The Mains cutoff is proportionally derived from the real UPSC written exam cutoff. UPSC publishes a combined cutoff for all written papers (Essay + GS1-4 + Optional = 1,750 marks). Since we exclude the Optional paper, we scale proportionally: an approximate cutoff of 800/1,750 becomes 571/1,250. A model passes Mains if its total score across 5 papers exceeds this threshold.

Models Evaluated

GPT-5.2 (OpenAI)
Claude Opus 4.6 (Anthropic)
Gemini 3.1 Pro (Google)
Gemini 3 Flash (Google)
Gemini 2.5 Flash (Google)

Human reference: Shakti Dubey, CSE 2024 AIR 1. Mains score proportionally estimated at 602/1,250 (from 843/1,750 total written marks). UPSC does not publish paper-wise marks, so this is a uniform estimate across all papers.

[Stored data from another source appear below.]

/-- Read and check a graph's descriptor: its nodes, or the DETAIL of ZEN_GRAPH. A descriptor that the host declines to map
has a bad header (log 20). -/
def readGraph (s : State) (ctx task slot : Nat) (ws : List W64) : Except ZStop (Except Nat (List GNode)) :=
  let va := ws.getD 0 0 &&& 0x01FFFFFFFFFFFFFF
  let read : Except ZStop (Except Nat (List GNode)) := do
    let n := (← zenDwords s ctx task va 1).getD 0 0
    if n = 0 ∨ 4096 < n.toNat then pure (.error 1)
    else
      let raw ← (List.range n.toNat).mapM (fun j => zenDwords s ctx task (va + BitVec.ofNat 64 (64 + 128 * j)) 16)
      match nodesBad s ctx slot raw with
      | some d => pure (.error d)
      | none => if (look s.zen.gcnt slot).any (·.state == 1) then pure (.error 3) else pure (.ok (raw.map graphNode))
  if fieldN (ws.getD 0 0) 57 4 ≠ 0 ∨ va.toNat % 64 ≠ 0 ∨ ws.getD 1 0 >>> 10 ≠ 0 ∨ (ws.drop 2).any (· != 0) then .ok (.error 1)
  else match read with
    | .error (.bad _ _ _) => .ok (.error 1)
    | r => r

/-- The graph that runs in a slot ends there: its entry no longer stands for it (R483, R486, log 20). -/
def displaceGraph (s : State) (slot : Nat) : State :=
  match look s.zen.gcnt slot with
  | some g => if g.state = 1 then phaseDown s g.ctx else s
  | none => s

/-- Refuse a graph: GCNT then holds state 4, whichever of the three faults it is (R486). -/
def refuseGraph (s : State) (q slot detail : Nat) : State :=
  let x := zq s q
  let (n, s) := newId (displaceGraph (leaveHead (dropDeclined s (taskHead q)) q) slot)
  let s := { s with zen := { s.zen with gcnt := put s.zen.gcnt slot { ctx := x.ctx.toNat, state := 4, cause := 0xC8, detail, seq := n } } }
  zenReport s x.ctx.toNat 0xC8 detail (slotVa x x.head) (BitVec.ofNat 64 slot)

/-- Start a graph (R487). -/
def startGraph (s : State) (q slot : Nat) (nodes : List GNode) : State :=
  let ctx := (zq s q).ctx.toNat
  let (n, s) := newId (leaveHead s q)
  let s := { s with zen := { s.zen with gcnt := put s.zen.gcnt slot { ctx, count := nodes.length, state := 1, seq := n, nodes } } }
  let s := phaseUp s ctx
  (((look s.zen.gcnt slot).map readyNodes).getD []).foldl (pushNode slot n) s

/-- Take a graph-start record from the head. -/
def takeGraph (s : State) (q : Nat) : Except ZStop State := do
  let x := zq s q
  let ws ← headWords s q
  if recKind ws ≠ 4 then pure s
  else
    let slot := fieldN (ws.getD 1 0) 0 10
    match ← readGraph s x.ctx.toNat (taskHead q) slot ws with
    | .ok nodes => pure (startGraph s q slot nodes)
    | .error d => pure (refuseGraph s q slot d)

/-- GRAPH_START. -/
def execGraphStart (q : Nat) (s : State) : Host.Outcome State Fault Refusal := .next (takeHead s q (takeGraph · q))

/-! Phases (R488). -/

/-- Take a phase mark: its context takes no launch record, graph start or phase mark any longer. One with a non-zero field
is skipped (log 20). -/
def takeMark (s : State) (q : Nat) : Except ZStop State := do
  let x := zq s q
  let ws ← headWords s q
  if recKind ws ≠ 5 then pure s
  else if ws.getD 0 0 &&& 0x1E00000000000007 ≠ 0 ∨ (ws.drop 1).any (· != 0) then pure (skipHead 2 s q)
  else pure { s with zen := { s.zen with halts := put s.zen.halts x.ctx.toNat { queue := q, table := ws.getD 0 0 &&& 0x01FFFFFFFFFFFFF8 } } }

/-- PHASE_MARK. -/
def execPhaseMark (q : Nat) (s : State) : Host.Outcome State Fault Refusal := .next (takeHead s q (takeMark · q))

/-- An array of a group table: nothing of it where the host declines to map it. -/
def tablePart (s : State) (ctx task : Nat) (table : W64) (off n : Nat) : Except ZStop (Nat × List W64 × Bool) :=
  match zenDwords s ctx task (table + BitVec.ofNat 64 off) n with
  | .ok ws => .ok (off, ws, true)
  | .error (.bad _ _ _) => .ok (off, [], false)
  | .error e => .error e
/-- A doubleword of some parts, by its offset. -/
def partWord (ps : List (Nat × List W64 × Bool)) (off : Nat) : W64 :=
  (ps.findSome? (fun p => if p.1 ≤ off ∧ (off - p.1) % 8 = 0 then p.2.1[(off - p.1) / 8]? else none)).getD 0

/-- Read and check a group table (R438 to R441): its first doubleword with it, or with the DETAIL of GROUP_TABLE; a part that
the host declines to map counts as a bad header (log 20). -/
def readTable (s : State) (ctx task : Nat) (table : W64) : Except ZStop (W64 × Except Nat GroupTable) := do
  let h ← tablePart s ctx task table 0 8
  let f (k lo n : Nat) : Nat := fieldN (h.2.1.getD k 0) lo n
  let parts ← if !h.2.2 then pure [h] else do
    let a ← tablePart s ctx task table (f 2 0 64) 1024
    let b ← tablePart s ctx task table (f 3 0 64) (16 * f 1 16 7)
    let c ← tablePart s ctx task table (f 4 0 64) (4 * f 1 0 5)
    pure [h, a, b, c]
  pure (partWord parts 0, match loadTable s.fresh (partWord parts) with
    | .error d => .error d
    | .ok t => if parts.all (·.2.2) then .ok t else .error 1)

/-- The reconfiguration window: peer lines and peer directories go, and the ports are trained again (R427, R446). -/
def openWindow (s : State) : State :=
  let s := dropPeerLines s (fun _ => true)
  { s with fab := { s.fab with dir := [], ports := (List.range 48).map (fun p => (p, Config.training s.fresh p)) } }

/-- The new phase of a context: devices whose ports have come up can be reached again (R437), and the mark leaves its head. -/
def newPhase (s : State) (ctx q : Nat) : State :=
  let s := leaveHead ((s.fab.peers.map (·.1)).foldl backAgain s) q
  { s with zen := { s.zen with pcnt := del s.zen.pcnt ctx, halts := del s.zen.halts ctx } }

/-- A table that fails to load leaves the context stopped, and no table in force (R440). -/
def tableFails (s : State) (ctx : Nat) (h : Halt) (detail : Nat) (dw0 : W64) : State :=
  let s := { s with fab := { s.fab with table := none, self := some (deviceId s) }
                    zen := { s.zen with halts := put s.zen.halts ctx { h with failed := true } } }
  hostPut s (h.queue / 32) (hostWords ctx 7 detail 0xB2 false h.table 0 dw0)

/-- The work of a context's phase is over. -/
def phaseOver (s : State) (ctx : Nat) : Bool := ((look s.zen.pcnt ctx).map (·.count)).getD 0 == 0

/-- Open the window for a context that a mark has stopped. -/
def reconfigure (s : State) (ctx : Nat) (h : Halt) : Except ZStop State :=
  if h.table = 0 then .ok (newPhase (openWindow s) ctx h.queue)
  else do
    let (dw0, t) ← readTable s ctx (taskCtx ctx) h.table
    let s := dropDeclined (openWindow s) (taskCtx ctx)
    match t with
    | .ok t => pure (newPhase { s with fab := { s.fab with table := some t } } ctx h.queue)
    | .error d => pure (tableFails s ctx h d dw0)

/-- RECONFIGURATION_WINDOW. -/
def execReconfigurationWindow (ctx : Nat) (s : State) : Host.Outcome State Fault Refusal :=
  .next (match look s.zen.halts ctx with
    | some h => if h.failed ∨ !phaseOver s ctx then s else zenRun s ctx (taskCtx ctx) noBad (reconfigure s ctx h)
    | none => s)

end Sys2Proof.Machine
end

All models are evaluated with temperature 0 for maximum determinism. All models evaluated via the OpenRouter API.

Questions & Answers

Why use an LLM to judge LLM answers?

Mains has no answer key — UPSC publishes questions but not model answers. Human grading would be ideal but is prohibitively expensive at scale (87 questions × 5 models = 435 answers to grade). LLM-as-judge is the practical alternative, and we mitigate its weaknesses through comparative grading (forcing differentiation), UPSC-calibrated score anchors (preventing score inflation), blind evaluation (preventing model favoritism), and fixed-seed shuffling (ensuring reproducibility).

How reliable is LLM-as-judge grading?

We validated the judge against 78 coaching institute model answers from InsightsIAS. The judge scores these answers 8.8% lower than coaching expectations on average — meaning it is stricter than real UPSC grading, not more lenient. The comparative format (grading all candidates for the same question in a single prompt) forces relative distinctions, and the UPSC-calibrated anchors prevent the common failure mode of LLM judges scoring everything above 80%. See the Judge Validation section above for full metrics.

Why do AI models outscore the human reference on Mains?

Three factors: (1) The human score is a proportional estimate — UPSC publishes total written marks (843/1,750 for AIR 1) but not paper-wise breakdowns, so we distribute evenly across papers. The real distribution is likely uneven. (2) AI models write verbose, well-structured answers that score well on rubric dimensions like "Structure & Flow" and "Presentation" — but real UPSC grading may value conciseness and handwriting quality differently. (3) The benchmark excludes the Optional paper (250 marks) and Interview (275 marks), which are part of the full selection process.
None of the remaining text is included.